Además, era la amabilidad hecha persona teniendo, también, valentía y coraje como motor de arranque. Llegué a pensar que me había enamorado de ella, pero no, lo nuestro no era eso, era algo más que por el momento no sabía describir, solo sentir.
Hacía ya mucho tiempo desde el día que nos habíamos visto por primera vez, aunque para mí ese tiempo no había sido sino un suspiro que pasa rápidamente. Habían sucedido tantas cosas; eran tales maravillas las que estaba viviendo y aprendiendo de mi alma gemela, que mi mente bullía sin parar, por supuesto, acompasada con la de ella. Todo era perfecto, dos corazones latiendo a la par, dos almas en una, dos existencias respirando al unísono.
Una mañana cualquiera María me propuso volver al lugar donde nos encontramos por primera vez. Me resultó curioso; primero porque era verano y el calor sería un obstáculo para llegar hasta allí y, segundo, porque ese era el único espacio que no habíamos vuelto a visitar por su expreso deseo. Mi alegría y, quizá nerviosismo, me impidieron ver que, ya desde la madrugada, algo en el aire parecía distinto; yo caminaba sonriente, con paso firme y ligero, ella lo hacía de forma lenta y algo más seria. Yo subía cada vez más rápida y ella dejándose ir. ¡Cómo no pude verlo! No lo adiviné hasta que llegamos a la parte de la sierra donde se encuentra la charca; en esta época del año las zonas húmedas ya escasean y, lo que en su día era un gran lago, hoy serían apenas dos palmos de agua con cuarenta centímetros de profundidad en la que solo se puede ver lodo y algo de barro sucio entre rocas y matojos. María no me llevaba de la mano, iba retrasada, cabizbaja, como sin ganas de llegar. Lo único que co-
mentó durante el camino, con un hilo de voz, fue que habíamos pasado una temporada muy bonita juntas y que estaba segura de que yo iba a recordarlo siempre. Apuntó, además, que ya era el momento para que yo hiciera otras amigas, cosa que con mi excitación no escuché o, tal vez, no quise escuchar. Tiempo después entendería el significado tan profundo e intenso de aquellas palabras.
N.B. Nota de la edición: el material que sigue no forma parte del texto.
-- ==== Sys2Proof/Laws/Ops.lean ====
section
/-! SUPPORT. For each shared operation of Machine/Ops.lean and Machine/Issue.lean, what it can do. -/

namespace Sys2Proof.Machine

/-! Results. -/

/-- A property of the state that a command's pseudocode leaves, whether it raised or not. -/
def Result.All (P : State → Prop) : Result → Prop
  | .done s => P s
  | .raised _ s => P s

theorem Result.All.mono {P Q : State → Prop} (h : ∀ s, P s → Q s) {r : Result} (hr : r.All P) : r.All Q := by
  cases r <;> exact h _ hr

@[simp] theorem andThen_done (s : State) (f : State → Result) : (Result.done s).andThen f = f s := rfl

@[simp] theorem andThen_raised (e : Raise) (s : State) (f : State → Result) :
    (Result.raised e s).andThen f = .raised e s := rfl

theorem Result.All.andThen {P : State → Prop} {r : Result} {f : State → Result} (hr : r.All P)
    (hf : ∀ s, P s → (f s).All P) : (r.andThen f).All P := by
  cases r
  · exact hf _ hr
  · exact hr

@[simp] theorem finish_done (s : State) : finish (.done s) = advanceIndex s := rfl

@[simp] theorem finish_raised (e : Raise) (s : State) : finish (.raised e s) = takeFault e s := rfl

/-! Acceptance. -/

theorem runInIdle_of_idle {body : State → Result} {s : State} (h : s.phase = .idle) :
    runInIdle body s = .next (finish (body s)) := by simp [runInIdle, h]

/-- What an idle-only command can do: its body runs in IDLE, its word is dropped elsewhere. -/
theorem runInIdle_cases {body : State → Result} {s t : State} (h : runInIdle body s = .next t) :
    (s.phase = .idle ∧ t = finish (body s)) ∨ (s.phase ≠ .idle ∧ t = s) := by
  unfold runInIdle at h
  split at h <;> cases h
  · exact .inl ⟨‹_›, rfl⟩
  · exact .inr ⟨by simp [*], rfl⟩
  · exact .inr ⟨by simp [*], rfl⟩

theorem runInIdle_next (body : State → Result) (s : State) : ∃ t, runInIdle body s = .next t := by
  unfold runInIdle
  split <;> exact ⟨_, rfl⟩

/-- What CLRERR and SRESET can do: their effect in IDLE and FAULT, nothing in BUSY. -/
theorem runUnlessBusy_cases {f : State → State} {s t : State} (h : runUnlessBusy f s = .next t) :
    ((s.phase = .idle ∨ s.phase = .fault) ∧ t = f s) ∨ ((∃ c, s.phase = .busy c) ∧ t = s) := by
  unfold runUnlessBusy at h
  split at h <;> cases h
  · exact .inl ⟨.inl ‹_›, rfl⟩
  · exact .inr ⟨⟨_, ‹_›⟩, rfl⟩
  · exact .inl ⟨.inr ‹_›, rfl⟩

theorem runUnlessBusy_next (f : State → State) (s : State) : ∃ t, runUnlessBusy f s = .next t := by
  unfold runUnlessBusy
  split <;> exact ⟨_, rfl⟩

/-- What the choice of a BUSY length can do (R97): nothing but take the length, or hold the command in execution. -/
theorem holdBusy_cases (s t : State) :
    (s.latency = [] ∧ holdBusy s t = t) ∨
    (∃ rest, s.latency = 0 :: rest ∧ holdBusy s t = { t with latency := rest }) ∨
    (∃ n rest, s.latency = (n + 1) :: rest ∧ holdBusy s t = { accepted n s t with latency := rest }) := by
  unfold holdBusy
  split
  · exact .inl ⟨‹_›, rfl⟩
  · exact .inr (.inl ⟨_, ‹_›, rfl⟩)
  · exact .inr (.inr ⟨_, _, ‹_›, rfl⟩)

/-- Completion undoes acceptance (R97): what the command left, as long as FAULT and the latch agree in it. -/
theorem complete_accepted (n : Nat) (s t : State)
    (h : t.phase = if t.latch.isSome then .fault else .idle) :
    complete ⟨t.latch, t.cix, n⟩ (accepted n s t) = t := by
  cases t
  simp_all [complete, accepted]

/-! What the error registers show (R34). -/

theorem shownFault_of_idle {s : State} (h : s.phase = .idle) : shownFault s = none := by simp [shownFault, h]

theorem shownFault_of_busy {s : State} {c : Completion} (h : s.phase = .busy c) : shownFault s = none := by
  simp [shownFault, h]

theorem shownFault_of_fault {s : State} (h : s.phase = .fault) : shownFault s = s.latch := by simp [shownFault, h]

/-! Steps. -/

theorem step_idle {s : State} (h : s.phase = .idle) : step s = stepReady s := by simp [step, stepMachine, h]

theorem step_fault {s : State} (h : s.phase = .fault) : step s = stepReady s := by simp [step, stepMachine, h]

theorem step_busy {s : State} {c : Completion} (h : s.phase = .busy c) : step s = stepBusy c s := by
  simp [step, stepMachine, h]

/-- What the write of a command word can do: what the decoded command does, or what an illegal word does. -/
theorem issueFused_cases (w : Word) (s : State) :
    (∃ i, decode w = .ok i ∧ issueFused w s = exec i s) ∨
    (∃ e, decode w = .error e ∧ issueFused w s = issueIllegal w s) := by
  unfold issueFused
  split
  · exact .inl ⟨_, ‹_›, rfl⟩
  · exact .inr ⟨_, ‹_›, rfl⟩

/-- What one step in BUSY can do: the command completes, or the host's next transaction takes place. -/
theorem stepBusy_cases (c : Completion) (s : State) :
    stepBusy c s = .next (complete c s) ∨
    ∃ n e rest, c.left = n + 1 ∧ s.bus = e :: rest ∧
      stepBusy c s = hostEventBusy { s with phase := .busy { c with left := n }, bus := rest } e := by
  obtain ⟨latch, cix, left⟩ := c
  cases left with
  | zero => exact .inl rfl
  | succ n =>
    rcases hb : s.bus with _ | ⟨e, rest⟩
    · exact .inl (by simp [stepBusy, hb])
    · exact .inr ⟨n, e, rest, rfl, rfl, by simp [stepBusy, hb]⟩

/-- What one step with no command in execution can do: nothing, or the host's next transaction. -/
theorem stepReady_cases (s : State) :
    (s.bus = [] ∧ stepReady s = .next s) ∨
    ∃ e rest, s.bus = e :: rest ∧ stepReady s = hostEventReady { s with bus := rest } e := by
  unfold stepReady
  split
  · exact .inl ⟨‹_›, rfl⟩
  · exact .inr ⟨_, _, ‹_›, rfl⟩

end Sys2Proof.Machine
end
No sé cómo ni de qué manera, mientras yo chapoteaba con la poca agua que quedaba y comentaba acerca del día que nos encontramos, María desapareció; dejé de verla, de sentirla, de oír su respiración. Por más que la llamé y grité su nombre, no contestó. Solo podía escuchar las últimas palabras que me dijo durante el camino, como un eco, resonando en mi cabeza.
Por alguna extraña razón, desde entonces, no me envuelve la tristeza, sino todo lo contrario, ya que tengo a María y sus enseñanzas siempre presentes. Al evocarla mi cara brilla y mi sonrisa se vuelve más amplia. A veces la necesidad me empuja a visitar el lugar donde nos encontramos y dejamos de vernos; es allí, curiosamente, donde me siento llena de energía, de bravura, de valentía y de ilusión Es allí donde entorno los ojos y me revuelvo el pelo, donde inspiro con fuerza y me lleno de ella.
Rescato a María todos los días; unas veces desde la poza y otras, independientemente de dónde esté, solo en mi mente y, sin quererlo, aunque parezca raro, es ella la que, de forma serena, me rescata a mí.